Either movie would represent a first at the Oscars. James
Cameron's "Avatar" would be the only science-fiction film
ever to take home the best-picture prize. While war films
have done well at the Oscars, Kathryn Bigelow's "The Hurt
Locker" would be the first winner centered on the war on
terror, a subject that has stirred little interest among
movie audiences shell-shocked by news coverage of Iraq and
Afghanistan.
The other eight films competing for best picture: the
football drama "The Blind Side," the sci-fi thriller
"District 9," the British teen tale "An Education," the World
War II saga "Inglourious Basterds," the Harlem story
"Precious: Based on the Novel 'Push' by Sapphire," the Jewish
domestic chronicle "A Serious Man," the animated adventure
"Up," and the recession-era yarn "Up in the Air."
Leaders of the Academy of Motion Picture Arts and Sciences
widened the category from the usual five films to expand the
range of contenders for a ceremony whose predictability had
turned it into a humdrum affair for TV audiences.
Oscar ratings fell to an all-time low two years ago and
rebounded just a bit last year, when the show's overseers
freshened things up with lively production numbers and new
ways of presenting some awards.
The overhaul continues this season with a show that farmed
out time-consuming lifetime-achievement honours to a separate
event last northern autumn and hired Steve Martin and Alec
Baldwin as the first dual Oscar hosts in 23 years.

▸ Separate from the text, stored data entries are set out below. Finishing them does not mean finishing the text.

-- ==== Sys2Proof/Tests/Slice0.lean ====
section
/-! SUPPORT. Tests: worked cases of spec/, ill-formed commands, and states and operands that meet the hypotheses of the statements. -/

set_option maxRecDepth 20000

namespace Sys2Proof.Tests

open Sys2Proof Sys2Proof.Machine

/-! ## Small states -/

/-- The state after a command; the state itself where the command stops. -/
def after (c : Instr) (s : State) : State :=
  match exec c s with
  | .next t => t
  | .fault _ => s
  | .refused _ => s

/-- Both CAN ports ACTIVE, their last broadcast at millisecond 0. -/
def activePorts : Ports :=
  let q : CanPort := { canPortStart with state := .active, timer := some 0#32 }
  { portsStart with can := ⟨q, q⟩ }

/-- A layout of one class B pair, critical if asked for. -/
def smallLayout (n : Nat) (critical : Bool) : Layout :=
  ⟨n, critical, [{ plainQuadPane 0 with width := 128, height := 64 }], false, 1#4⟩

/-- The part in RUNNING with layouts L1 and L2, L1 shown. -/
def running : State :=
  { State.reset with
    ms := 1000#32
    loader := ⟨.running, true, false⟩
    loaded := { loadedStart with layouts := [smallLayout 1 false, smallLayout 2 true] }
    arbiter := { arbiterStart with home := 1, shown := some (.stored 1) }
    compositor := { compositorStart with mode := .layout, inEffect := some (.stored 1) }
    ports := activePorts }

/-- Three slots in the given states, READY ones completed at milliseconds 10, 20 and 30. -/
def slots (a b c : SlotState) : Trio FrameSlot := ⟨⟨a, 0, 10#32, []⟩, ⟨b, 0, 20#32, []⟩, ⟨c, 0, 30#32, []⟩⟩

/-- An intake in a link state, with the timers that the state has. -/
def intakeIn (l : LinkState) (q : Trio FrameSlot) : CameraIntake :=
  { intakeStart with
    lock := decide (l ≠ .down)
    link := l
    slots := q
    stall := if l = .live then some 900#32 else none
    lost := if l = .live then .stopped else .expired
    inUse := true }

/-- `running` with camera 2 in a link state. -/
def linked (l : LinkState) (q : Trio FrameSlot) : State :=
  { running with intake := running.intake.set 2 (intakeIn l q) }

/-- `running` in SERVICE. -/
def inService (op : FlashOp) : State :=
  { running with
    loader := ⟨.service, true, false⟩
    arbiter := { arbiterStart with state := .service }
    flash := { flashStart with op := op } }

/-- A track. -/
def trackOf (n : Nat) (st : TrackState) (x y vx vy : Int) (hits misses : Nat) : Track :=
  ⟨n, st, x, y, vx, vy, hits, misses, ⟨true, false⟩, .none, .none, 0, none⟩

/-- Zones Z2 and Z3 of 7.8. -/
def zones78 : List Zone :=
  [⟨2, true, 200, 1000, 0, 200, .always, .caution, 1500, some 2⟩,
   ⟨3, true, 200, 1000, 201, 500, .speedAtMost 300, .notice, 0, none⟩]

/-- The reading of a vehicle that stands. -/
def standingStill : VehicleReading := ⟨some 0, some .forward, some .off, none⟩

/-- `running` with track 7 of 7.8 and an update that takes it to (606, 166). -/
def updating : State :=
  { running with
    loaded := { running.loaded with zones := zones78 }
    tracker :=
      { trackerStart with
        lastNumber := 7
        timer := some 900#32
        tracks := some (trackOf 7 .confirmed 609 177 (-22) (-157) 14 0) :: List.replicate 15 none
        update := some ⟨[⟨606, 166, .range⟩], some (607, 162) :: List.replicate 15 none, standingStill⟩ } }

/-! ## Worked cases -/

/-- 10.1: the CRC over "123456789". -/
theorem test_crc16_check_value :
    crc16 [0x31#8, 0x32#8, 0x33#8, 0x34#8, 0x35#8, 0x36#8, 0x37#8, 0x38#8, 0x39#8] = 0x29B1#16 := by decide

/-- 1.11, Case 1: the reading 180 of sensor 3. -/
theorem test_range_reading_placed :
    (takeReading [⟨3, true, 640, 0, -711, 4034, 500⟩] (3 * 1024 + 180) trackerStart).queue = [⟨609, 177, .range⟩] := by
  decide

/-- 2.8, events 1 to 3. -/
theorem test_first_frame_of_a_camera :
    ((after (.headerArrival 2 2 100 12) (after (.cameraFrameStart 2)
      (linked .search (slots .free .free .free)))).intake.get 2).link = .live := by decide

/-- 2.8, event 7: one frame is missing. -/
theorem test_sequence_gap_counts :
    ((after (.headerArrival 2 2 103 12) { running with
      intake := running.intake.set 2
        { intakeIn .live (slots .reading .ready .filling) with header := some ⟨2, 101, 12⟩ } }).intake.get 2).dropped =
      1#16 := by decide

/-- 2.8, event 9: the oldest READY slot is taken, and counted. -/
theorem test_oldest_ready_slot_is_recycled :
    let k := (after (.cameraFrameStart 2) (linked .live (slots .reading .ready .ready))).intake.get 2
    k.slots.s1.state = .filling ∧ k.slots.s2.state = .ready ∧ k.dropped = 1#16 := by decide

/-- 2.8, event 11: the frame is torn and the lost timer starts. -/
theorem test_lock_lost_tears_the_frame :
    let t := after (.lockLost 2) (linked .live (slots .free .filling .reading))
    (t.intake.get 2).torn = 1#16 ∧ (t.intake.get 2).lost = .running 1000#32 ∧
      t.ports.pendingSets.cab = 0x0010#16 := by decide

/-- 3.7, Case 1: a step down under glare. -/
theorem test_gain_below_range :
    updateGain 110 134 .glare { exposureStart with gain := 2, condition := .glare } =
      { exposureStart with gain := 0, inFlight := some ⟨0, 0⟩, balance := -1, condition := .glare } := by decide

/-- 3.7, Case 3, handovers 13 and 14: the tenth release test clears the set. -/
theorem test_watch_set_clears :
    moveWatch watchFallback.c1 10 (.leaving 9) = .clear ∧ moveWatch watchFallback.c1 33 (.leaving 2) = .asserted := by
  decide

/-- 4.7: the pointer passes over a FILLING entry and the entry in use. -/
theorem test_pointer_passes_over :
    pickEntry
      { remapStart with
        entries := (List.replicate 40 CacheEntry.empty).set 35 (.filling ⟨1, 0, 9⟩ .b)
        pointer := 35
        inUse := some 34 } 40 35 = 33 := by decide

/-- 5.9: sampling, weight, blend and overlay of one pixel. -/
theorem test_seam_pixel :
    bilinear 100 120 0 0 2 0 = 103#8 ∧ primaryWeight 256 0 32 10 = 174 ∧ mixComponent 174 103 60 = 89#8 ∧
      alphaComponent 8 235 89 = 162#8 := by decide

/-- 6.7: the update ends with the list of the chapter. -/
theorem test_update_with_several_sightings :
    ((settleSlots (associateUpdate 80
        { trackerStart with
          lastNumber := 9
          tracks :=
            [some (trackOf 7 .confirmed 609 177 (-22) (-157) 14 0), some (trackOf 9 .tentative 1500 300 0 0 2 0),
              some (trackOf 3 .coasting 2200 150 40 0 30 2), none] }
        ⟨[⟨600, 160, .range⟩, ⟨1512, 296, .motion⟩, ⟨612, 171, .motion⟩, ⟨900, 500, .range⟩, ⟨930, 520, .motion⟩],
          [some (607, 162), some (1500, 300), some (2204, 150), none], standingStill⟩).slots).map fun o =>
        o.map fun t => (t.number, t.x, t.y, t.vx, t.vy)) =
      [some (7, 606, 166, -24, -146), some (9, 1512, 296, 30, -10), some (3, 2204, 150, 40, 0),
        some (10, 900, 500, 0, 0)] := by decide

/-- 6.9: the four cells of highest score post, the lower index first among equals. -/
theorem test_cells_post_by_score :
    ((postingCells
        [⟨1, 0, 0, 20, 0, 300, none, 410, 2, true⟩, ⟨1, 16, 0, 21, 0, 300, none, 520, 2, true⟩,
          ⟨1, 32, 0, 22, 0, 250, none, 260, 2, true⟩, ⟨1, 48, 0, 23, 0, 250, none, 900, 1, false⟩,
          ⟨1, 64, 0, 24, 0, 400, none, 410, 2, true⟩, ⟨1, 80, 0, 25, 0, 200, none, 410, 2, true⟩]).map
      MotionCell.x) = [21, 20, 24, 25] := by decide

/-- 7.8, U1: DANGER by Z2's closing time, and the alert claim at level 6. -/
theorem test_danger_rises :
    let t := after .trackerUpdateCompletion updating
    t.alert.level = .danger ∧ t.arbiter.claims.c3 = some ⟨2, 6, none, false⟩ ∧
      t.alert.latched = ⟨4#8, 4#8, 4#8⟩ ∧ t.compositor.generators.c3.pending = true := by decide

/-- 7.9: a reading goes stale after more than 500 ms. -/
theorem test_speed_goes_stale :
    (after (.stalenessTimerExpiry .speed)
      { running with
        ms := 80501#32
        alert := { alertStart with vehicle := { alertStart.vehicle with speed := ⟨some 0, some 80000#32, some 80000#32⟩ } } }).alert.vehicle.speed =
      ⟨none, some 80000#32, none⟩ := by decide

/-- 8.8, event 1: a claim above the chassis gateway's maximum, with lifetime 0. -/
theorem test_claim_is_clamped :
    let t := after (.claimView .chassis 9 2 5 0) { running with ms := 10000#32 }
    t.arbiter.claims.c2 = some ⟨2, 4, some 11000#32, false⟩ ∧ t.arbiter.target = some ⟨.stored 2, .chassis⟩ ∧
      t.ports.can.chassis.store = [⟨0x341, [0x01#8, 0x09#8, 0x01#8, 0x00#8, 0x04#8, 0xE8#8, 0x03#8], .answer⟩] := by
  decide

/-- 8.9: dropping the claim before its adoption cancels the switch. -/
theorem test_switch_is_cancelled :
    (after (.dropView .body 2) (after (.canFrameTransmitted .body) (after (.claimView .body 1 2 4 500) running))).arbiter.state =
      .settled := by decide

/-- 9.6, event 2: a trigger with delay 0 fires at once. -/
theorem test_trigger_fires_at_once :
    let t := after (.bodyStatus [1#8])
      { running with
        loaded := { running.loaded with triggers := { triggersFallback with c1 := ⟨true, .vehicle, [254, 254, 1, 254], .atLeast 1, 0, 30⟩ } }
        alert := { alertStart with vehicle := { alertStart.vehicle with speed := ⟨some 120, some 900#32, some 900#32⟩ } } }
    t.incident.lastNumber = 1#16 ∧ t.incident.triggers.c1 = .holding 30 := by decide

/-- 10.9: a request that finds four waiting is answered BUSY at once. -/
theorem test_full_queue_is_busy :
    let r : Request := ⟨0x04#8, 1#8, []⟩
    (after (.getFault .cab 6)
      { running with ports := { running.ports with queues := ⟨[r, r, r, r], [], []⟩ } }).ports.sending =
      some ⟨0x1A#8, 6#8, [6#8], .busy⟩ := by decide

/-- 11.5, step 2, and the answer of step 3. -/
theorem test_erase_then_busy :
    (after (.flashErase .cab 1 0x010000#24) (inService .idle)).flash.op = .erasing 0x010000 ∧
      (after (.flashErase .cab 1 0x010000#24) (inService (.erasing 0))).ports.sending =
        some ⟨0x25#8, 1#8, [6#8], .answer⟩ := by decide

"Avatar" and "The Hurt Locker" lead with nine nominations
each, including director for Cameron and Bigelow, who have a
personal history that spices up the competition. They were
married from 1989-91.
Cameron took the directing prize at the Golden Globes, but
Bigelow earned the top honour from the Directors Guild of
America, whose recipient almost always wins the same award at
the Oscars.
If it happens, Bigelow would be the first woman in the
82-year history of the Oscars to win best director.
Four first-time winners are expected to triumph in the acting
categories.
Audience darling Sandra Bullock is the best-actress favorite
for "The Blind Side," which brought her the first Oscar
nomination of her career. Jeff Bridges, nominated four times
previously without a win, looks like a lock for best actor
for the country-music tale "Crazy Heart."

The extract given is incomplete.